Start of Block

-- ==== Sys2Proof/Machine/Flags.lean ====
section
/-! DEFINITION. Status computations. The block has no condition codes (COVERAGE.json, B3); what an instruction computes as a
status is its response word (R86), a fault code (R321), the ACK decision (R270, R273), the interrupt flags of a timer (R183,
R192, R330) and the cell shape a bit selects (R181). -/

namespace Sys2Proof.Machine

/-- The `STATUS` values of a response word (R86). -/
inductive Status where
  | ok
  | invalidPayloadLen
  | hardwareSetupFailure
  deriving DecidableEq, Repr

/-- `STATUS` codes (R86). -/
def Status.code : Status → BitVec 8
  | .ok => 0x00
  | .invalidPayloadLen => 0x01
  | .hardwareSetupFailure => 0x02

/-- The response word: `STATUS = R[63:56]`, `VALUE = R[15:0]`, every other bit 0 (R86). -/
def responseWord (status : Status) (value : BitVec 16) : ResponseWord := status.code ++ 0#40 ++ value

/-- A truth value as a response's `VALUE`: 1 or 0 (R86). -/
def boolValue (b : Bool) : BitVec 16 := if b then 1 else 0

/-- Fault codes (R321). -/
def FaultReason.code : FaultReason → Nat
  | .illegalCommand => 1
  | .contractViolation => 2
  | .cursorOverrun => 3

/-- `thr = (4096 · 60) div max_ma` (R270). -/
def ackThreshold (maxMa : Nat) : Nat := Config.ackNumerator / maxMa

/-- `ACK_DECIDE(sum, n_ok, thr) = (n_ok > 0) and ((sum div n_ok) > thr)` (R273). -/
def ackDecide (sum nOk thr : Nat) : Bool := decide (0 < nOk) && decide (thr < sum / nOk)

/-- The timer's interrupt is latched and attached, so its ISR has a step (R183). -/
def Timer.deliverable (t : Timer) : Bool := t.latched && t.attached

/-- The timer's interrupt has reached its latency bound Λ (R192). -/
def Timer.due (t : Timer) (latencyMax : Nat) : Bool := t.deliverable && decide (latencyMax ≤ t.age)

/-- `Full(b)` (R181). -/
def fullPeriod (b : Bool) : Nat := if b then Config.t1Full else Config.t0Full

/-- `Half(b)` (R181). -/
def halfPeriod (b : Bool) : Nat := if b then Config.t1Half else Config.t0Half

end Sys2Proof.Machine
end

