/-- R95: the spec's twelve worked encodings decode to the instructions they stand for, and so do a word of a pseudo-instruction (R94) and a
frame of each row (R287). -/
def Obligations.WorkedEncodingsDecode : Prop :=
  decodeTableWord 64 0x1800190000400000 = some (.configure .prog 25 64) ∧
  decodeTableWord 64 0x2800000000000000 = some (.start .prog) ∧
  decodeTableWord 64 0x3000000000000000 = some (.stop .ops) ∧
  decodeTableWord 64 0x4300033F80000000 = some (.loadPacket .ops 3 0 0x03 0x3F 0x80 0 0) ∧
  decodeTableWord 64 0x4A14000000000000 = some (loadReset .prog 20) ∧
  decodeTableWord 64 0x4A0AFF0000000000 = some (loadIdle .prog 10) ∧
  decodeTableWord 64 0x5000000000000000 = some (.isEmpty .ops) ∧
  decodeTableWord 64 0x6800000000000000 = some (.waitEmpty .prog) ∧
  decodeTableWord 64 0x7000000100000000 = some (.readCv 1) ∧
  decodeTableWord 64 0x7000040000000000 = some (.readCv 1024) ∧
  decodeTableWord 64 0x8000000700000055 = some (.writeProgCvByte 7 0x55) ∧
  decodeTableWord 64 0x9000001D00000501 = some (.writeProgCvBit 29 5 true) ∧
  decodeTableWord 24 0x000000 = some .dccReset ∧
  decodeTableWord 24 0xFF00FF = some .dccIdle ∧
  decodeTableWord 32 0x74000175 = some (.smVerifyByte 0 0x01 0x75) ∧
  decodeTableWord 32 0x7FFFFF7F = some (.smWriteByte 1023 0xFF 0x7F) ∧
  decodeTableWord 32 0x781CED89 = some (.smVerifyBit 28 true 5 0x89) ∧
  decodeTableWord 32 0x781CFD99 = some (.smWriteBit 28 true 5 0x99)

/-- R262, R264 to R267: for every CV, the frames the serializer makes of the engine's builders are the four service-mode rows of the table,
with `A = cv − 1`, and are well formed. -/
def Obligations.EngineBuildersGiveTableFrames : Prop :=
  ∀ (cv : BitVec 11) (d : Byte) (v : Bool) (b : BitVec 3), 1 ≤ cv.toNat → cv.toNat ≤ 1024 →
    ∃ a : BitVec 10, a.toNat = cv.toNat - 1 ∧
      (∃ x, decodeFrame (frameOf (verifyByte (cv.setWidth 16) d)) = .ok (.smVerifyByte a d x) ∧
        (Instr.smVerifyByte a d x).wf = true) ∧
      (∃ x, decodeFrame (frameOf (writeByte (cv.setWidth 16) d)) = .ok (.smWriteByte a d x) ∧
        (Instr.smWriteByte a d x).wf = true) ∧
      (∃ x, decodeFrame (frameOf (verifyBit (cv.setWidth 16) v b)) = .ok (.smVerifyBit a v b x) ∧
        (Instr.smVerifyBit a v b x).wf = true) ∧
      (∃ x, decodeFrame (frameOf (writeBit (cv.setWidth 16) v b)) = .ok (.smWriteBit a v b x) ∧
        (Instr.smWriteBit a v b x).wf = true)

/-- R86: a response's fields, the status codes and the truth values; every bit between the two fields is 0. -/
def Obligations.ResponseWordFields : Prop :=
  (∀ (st : Status) (v : BitVec 16), (responseWord st v).extractLsb' 56 8 = st.code ∧
    (responseWord st v).extractLsb' 0 16 = v ∧ (responseWord st v).extractLsb' 16 40 = 0) ∧
  Status.ok.code = 0x00 ∧ Status.invalidPayloadLen.code = 0x01 ∧ Status.hardwareSetupFailure.code = 0x02 ∧
  boolValue true = 1 ∧ boolValue false = 0

/-! ### The serialized stream -/

/-- R91: the stream of a frame: 22 ones, then for each byte a 0 and its eight bits, most significant first; `22 + 9·L` bits in all. -/
def Obligations.LayoutPlacesEveryBit : Prop :=
  ∀ frame : List Byte,
    (layout frame).length = 22 + 9 * frame.length ∧
    (∀ i, i ≤ 21 → (layout frame)[i]? = some true) ∧
    (∀ j, j < frame.length → (layout frame)[22 + 9 * j]? = some false) ∧
    (∀ j y, frame[j]? = some y → ∀ m, m ≤ 7 → (layout frame)[23 + 9 * j + m]? = some (y.getLsbD (7 - m)))

/-- R87, R120: the checksum is the XOR of the payload bytes, and a frame's bytes XOR to 0. -/
def Obligations.ChecksumIsXorOfPayload : Prop :=
  (∀ payload : List Byte, checksum payload = payload.foldr (· ^^^ ·) 0) ∧
  (∀ payload : List Byte, frameOf payload = payload ++ [checksum payload] ∧ checksum (frameOf payload) = 0)

/-- R123 (derived in the spec from R8 and R122): the byte form of a frame of 3 to 6 bytes laid out in a zeroed buffer; a byte the frame
does not have stands as 0, and the bits past the stream are the zeroed buffer's. -/
def Obligations.LayoutByteForm : Prop :=
  ∀ (F : List Byte) (r : BitVec 8), 3 ≤ F.length → F.length ≤ 6 →
    (fillPacket Packet.zero F r).buffer =
      (#v[(0xFF : Byte), 0xFF, 0xFC ||| (F.getD 0 0 >>> 7), F.getD 0 0 <<< 1, F.getD 1 0, F.getD 2 0 >>> 1,
        (F.getD 2 0 <<< 7) ||| (F.getD 3 0 >>> 2), (F.getD 3 0 <<< 6) ||| (F.getD 4 0 >>> 3),
        (F.getD 4 0 <<< 5) ||| (F.getD 5 0 >>> 4), F.getD 5 0 <<< 4] : Buffer)

/-- R132 (derived in the spec): in every state that meets the block's invariant, every pending packet's stream begins with 22 ones and a 0,
its first three bytes are as given, the bit before every frame byte is 0, its frame bytes XOR to 0, its length is a legal one and its cursor is
at 0. -/
def Obligations.PendingPacketsAreWellFormed : Prop :=
  ∀ (s : State) (g : Gen) (i : Nat), Inv s → i ∈ (s.gen g).pending →
    ∃ p, (s.gen g).slots.read i = some p ∧ p.currentBit = 0 ∧
      p.numBits.toNat ∈ [49, 58, 67, 76] ∧
      (∀ k, k ≤ 21 → bufBit p.buffer k = true) ∧ bufBit p.buffer 22 = false ∧
      p.buffer[0] = 0xFF ∧ p.buffer[1] = 0xFF ∧ p.buffer[2] >>> 2 = 0x3F ∧
      (∀ j, 22 + 9 * j < p.numBits.toNat → bufBit p.buffer (22 + 9 * j) = false) ∧
      (List.range ((p.numBits.toNat - 22) / 9)).foldr (fun j x => recoveredByte p.buffer j ^^^ x) 0 = 0

/-! ### The step -/

/-- R33, R82, R88: when the host is the agent that moves, the step is exec of what it is at: a ready host takes the next word, which it
decodes; a host inside a command goes on with that command, and at the fill step of a load the block makes itself it runs the frame in
the load register (that a load's frame stands as an instruction is the model's reading, log entry 9). Moving on clears `wake_at` (that it keeps
its value until then is the model's choice, log entry 23). -/
def Obligations.StepRunsHostInstruction : Prop :=
  ∀ (s s1 : State) (w : CommandWord), s.faulted = none → pickAgent s = (.host, s1) →
    (∀ ws, s.host.cmd = none → s.inputs.cmds = w :: ws →
      step s = exec (decodeWord w)
        { s1 with
          host := { s1.host with cmd := some w, phase := .entry, wakeAt := 0 }
          inputs := { s1.inputs with cmds := ws } }) ∧
    (s.host.cmd = some w → (∀ site, s.host.phase = .load site .fill → site = .caller) →
      step s = exec (decodeWord w) { s1 with host := { s1.host with wakeAt := 0 } }) ∧
    (∀ site i, s.host.cmd = some w → s.host.phase = .load site .fill → site ≠ .caller →
      decodeFrame s.host.load.frame = .ok i →
      step s = exec i { s1 with host := { s1.host with wakeAt := 0 } })

/-- R183, R190, R330: when an ISR is the agent that moves, the step is exec of its entry point; when the clock moves, time and every timer
advance by one tick and nothing else changes: no mode, no packet, queue or cursor, no pin, host, engine, trace or fault mark. Choosing the
agent changes the inputs alone. -/
def Obligations.StepRunsInterruptOrClock : Prop :=
  ∀ (s s1 : State), s.faulted = none →
    (∀ g, pickAgent s = (.isr .full g, s1) → step s = exec (.irqFull g) s1) ∧
    (∀ g, pickAgent s = (.isr .pulse g, s1) → step s = exec (.irqPulse g) s1) ∧
    (pickAgent s = (.clock, s1) → step s = .next
      { s1 with
        now := s1.now + 1
        ops := { s1.ops with full := timerTick s1.ops.full, pulse := timerTick s1.ops.pulse }
        prog := { s1.prog with full := timerTick s1.prog.full, pulse := timerTick s1.prog.pulse } }) ∧
    (pickAgent s).2 = { s with inputs := (pickAgent s).2.inputs }

/-- R11, R33, R183, R190 to R192, R331 (1): in a block that is not faulted the agent that moves has a step, and under the ideal latency a latched
and attached interrupt is taken before any host step and before the next tick. Each agent has a step exactly when: an ISR while its interrupt is
latched and attached; the clock while none of those has reached its bound; the host while it has a command in execution or a word to take, its
delay is over, and no interrupt waits or the latency is above 0 (host steps may then interleave). That an order given from outside
(`inputs.sched`) is followed while its next agent has a step is no rule of the spec but the model's choice (log entries 5 and 10), and that a
ready host has a step only while a word is given it in `inputs.cmds` is log entry 5. -/
def Obligations.InterruptsPreemptHostAndClock : Prop :=
  ∀ s : State, s.faulted = none → enabled s (pickAgent s).1 = true ∧
    (∀ a rest, s.inputs.sched = a :: rest → enabled s a = true → (pickAgent s).1 = a) ∧
    (s.params.isrLatencyMax = 0 → anyDeliverable s = true → ∃ k g, (pickAgent s).1 = .isr k g) ∧
    (∀ k g, enabled s (.isr k g) = true ↔ ((s.gen g).timer k).latched = true ∧ ((s.gen g).timer k).attached = true) ∧
    (enabled s .clock = true ↔ ∀ k g, ((s.gen g).timer k).latched = true → ((s.gen g).timer k).attached = true →
      ((s.gen g).timer k).age < s.params.isrLatencyMax) ∧
    (enabled s .host = true ↔ (s.host.cmd ≠ none ∨ s.inputs.cmds ≠ []) ∧ s.host.wakeAt ≤ s.now ∧
      ((∀ k g, ¬ (((s.gen g).timer k).latched = true ∧ ((s.gen g).timer k).attached = true)) ∨ 0 < s.params.isrLatencyMax))

/-- A word or frame given by `withFetchWord` is what the very next step runs, in a block that is not faulted, with the host at that
instruction (the model's interface to its host; log entry 8). -/
def Obligations.OfferedCodeIsRunNext : Prop :=
  (∀ (s : State) (i : Instr) (w : CommandWord), i.wf = true → encode i = .word w →
    ∃ t, step (s.withFetchWord 64 w.toNat) = exec i t ∧ t.faulted = none ∧ t.host.cmd = some w ∧ t.host.phase = .entry ∧
      ∀ g, (t.gen g).mode = (s.gen g).mode ∧ (t.gen g).slots = (s.gen g).slots ∧ (t.gen g).free = (s.gen g).free ∧
        (t.gen g).pending = (s.gen g).pending) ∧
  (∀ (s : State) (i : Instr) (bytes : List Byte) (n w : Nat), encode i = .frame bytes → tableCode n w = some (.frame bytes) →
    ∃ t j p, step (s.withFetchWord n w) = exec i t ∧ t.faulted = none ∧ t.host.phase = .load .bootReset .fill ∧
      t.host.load.frame = bytes ∧ (t.gen .prog).filling = some j ∧ (t.gen .prog).slots.read j = some p)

End of Block

# Assignment
Among the lines of the material above, find those with the word "site". Copy each one.

# Solution for this problem
    (s.host.cmd = some w → (∀ site, s.host.phase = .load site .fill → site = .caller) →
    (∀ site i, s.host.cmd = some w → s.host.phase = .load site .fill → site ≠ .caller →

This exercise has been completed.